== MATERIAL SUPPLIED ==
-- ==== Sys2Proof/WellFormed.lean ====
section
/-! DEFINITION. Which commands the encoding can express (30_encoding.md R73 to R77). -/

namespace Sys2Proof

/-- An index the 8-bit signed IDX field can hold: −128 ≤ i ≤ 127 (30_encoding.md R74). -/
def idxEncodable (i : Int) : Bool := decide (-128 ≤ i ∧ i ≤ 127)

/-- A frequency the 20-bit signed FREQ field can hold: −524288 ≤ f ≤ 524287 (30_encoding.md R75). -/
def freqEncodable (f : Int) : Bool := decide (-524288 ≤ f ∧ f ≤ 524287)

/-- A command the encoding can express: COUNT ≤ 255 (R73), every index and frequency in its field's range. -/
def Instr.wellFormed : Instr → Bool
  | .nop => true
  | .init pairs => decide (pairs.length ≤ 255) && pairs.all (fun x => freqEncodable x.freq)
  | .setf i f => idxEncodable i && freqEncodable f
  | .en i => idxEncodable i
  | .dis i => idxEncodable i
  | .rsvd5 => true
  | .rsvd6 => true
  | .rsvd7 => true
  | .rsvd8 => true
  | .rsvd9 => true
  | .rsvdA => true
  | .rsvdB => true
  | .rsvdC => true
  | .rsvdD => true
  | .rsvdE => true
  | .rsvdF => true

end Sys2Proof
end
===
[WORK TASK]
From the first entry above to the last, repeat everything exactly.

[RESPONSE]
-- ==== Sys2Proof/WellFormed.lean ====
section
/-! DEFINITION. Which commands the encoding can express (30_encoding.md R73 to R77). -/

namespace Sys2Proof

/-- An index the 8-bit signed IDX field can hold: −128 ≤ i ≤ 127 (30_encoding.md R74). -/
def idxEncodable (i : Int) : Bool := decide (-128 ≤ i ∧ i ≤ 127)

/-- A frequency the 20-bit signed FREQ field can hold: −524288 ≤ f ≤ 524287 (30_encoding.md R75). -/
def freqEncodable (f : Int) : Bool := decide (-524288 ≤ f ∧ f ≤ 524287)

/-- A command the encoding can express: COUNT ≤ 255 (R73), every index and frequency in its field's range. -/
def Instr.wellFormed : Instr → Bool
  | .nop => true
  | .init pairs => decide (pairs.length ≤ 255) && pairs.all (fun x => freqEncodable x.freq)
  | .setf i f => idxEncodable i && freqEncodable f
  | .en i => idxEncodable i
  | .dis i => idxEncodable i
  | .rsvd5 => true
  | .rsvd6 => true
  | .rsvd7 => true
  | .rsvd8 => true
  | .rsvd9 => true
  | .rsvdA => true
  | .rsvdB => true
  | .rsvdC => true
  | .rsvdD => true
  | .rsvdE => true
  | .rsvdF => true

end Sys2Proof
end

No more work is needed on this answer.